I also associate shiny with magpies (my husband thinks I'm part magpie, because I'm easily distr) and often talk about the bright shiny object that is the Internet so I was well pleased to see "shiny" on Firefly.

#21 ::: Carrie S. ::: (view all by) ::: November 17, 2005, 08:42 AM:

wasn't there some work of children's fiction that had a character who was an anthropomorphized packrat (or was it a magpie?), who could never finish a sentence? He'd say, "Of course I'll help you, Mr.--- Oooh, shiny!" and go running off after scraps of cellophane or whatever.

I believe you are thinking of The Secret of NIMH, which was a movie of Mrs Frisby and the Rats of NIMH. There's a crow in the movie who keeps exclaiming "Sparkly!" and trying to get the titular Mrs Brisby (changed to avoid problems with the Frisbee people) to give him the Plot Coupon, a magic amulet which is not in the book.

Oh, side note: I noticed the other day that there's another Carrie around, so I'm going to be Carrie S. to avoid confusion

#22 ::: Patrick Connors ::: (view all by) ::: November 17, 2005, 01:44 PM:

Shiny, indeed.

And I have ADD, so I'm all about shiny --

something just caught my eye, back later.

#23 ::: Xopher (Christopher Hatton) ::: (view all by) ::: November 17, 2005, 02:14 PM:

The Buffybot on Buffy said "oo, shiny" too.

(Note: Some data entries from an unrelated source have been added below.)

-- ==== Sys2Proof/WellFormed.lean ====
section
/-!
DEFINITION. Which commands can occur on the part's lines. Ports, elements, units and zones are of their own bounded
types; what is left to check is that a request's payload fits the 56 bytes of a frame (spec/09, section 9.12) and that
a station or field frame's characters hold no FLAG, which would have closed it earlier (R169, R181).
-/

namespace Sys2Proof

/-- The largest payload of a frame (R169, LEN). -/
def maxPayload : Nat := 56

/-- No FLAG stands between a frame's flags: it would have closed the frame (R169). -/
def noFlagInside (chars : List LineChar) : Bool :=
  chars.all fun c => c != .byte 0x7E

/-- A command that can occur. -/
def Instr.wellFormed : Instr → Bool
  | .stationFrameReceived _ chars => noFlagInside chars
  | .fieldFrameReceived chars _ => noFlagInside chars
  | .consent _ _ elems => elems.length ≤ maxPayload
  | .call _ _ f => 10 + 2 * f.refs.length ≤ maxPayload
  | .cfgWrite _ _ f => 3 + f.fields.length ≤ maxPayload
  | _ => true

end Sys2Proof
end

#24 ::: TexAnne ::: (view all by) ::: November 17, 2005, 03:14 PM:

I've been calling myself an intellectual magpie for years; I see a shiny new idea, figure out how it works, get bored, and go on to the next shiny idea. (Hey, I should have patented that!)

#25 ::: James D. Macdonald ::: (view all by) ::: November 17, 2005, 03:33 PM:

I downloaded and built that dragon, and it's really wonderful.

You have to look at it from below, and from a distance, and you have to move, not it (else shifting shadows will reveal the trick) but ... as something to put on a high shelf, it's Neat.

#26 ::: Lenora Rose ::: (view all by) ::: November 17, 2005, 05:55 PM:

I've been wondering about Firefly's "Shiny", too, since it sometimes gets used in ways that are divorced from the Magpie meaning. I can *almost* see the one evolving into the other, but only almost.

#27 ::: Allen Baum ::: (view all by) ::: November 17, 2005, 09:06 PM:

Yes - that's what bugged me.
The meaning on Firefly seems to me _not_ to be the magpie "that's pretty", but more "that's cool" or often simply "nice".

Anyway, the magpie meaning is a fine derivation, and I'm convinced it isn't a corruption of the Chinese -
so we can return this hijacked topic back to its original shiny origins and illusions.

#28 ::: Melissa Mead ::: (view all by) ::: November 17, 2005, 09:27 PM:

Carrie S:

"Oo, a sparkly! You're wearing a sparkly!"

I'd forgotten about that! My sisters and I quoted that line for weeks afterward. Dom Delouise did the voice, right?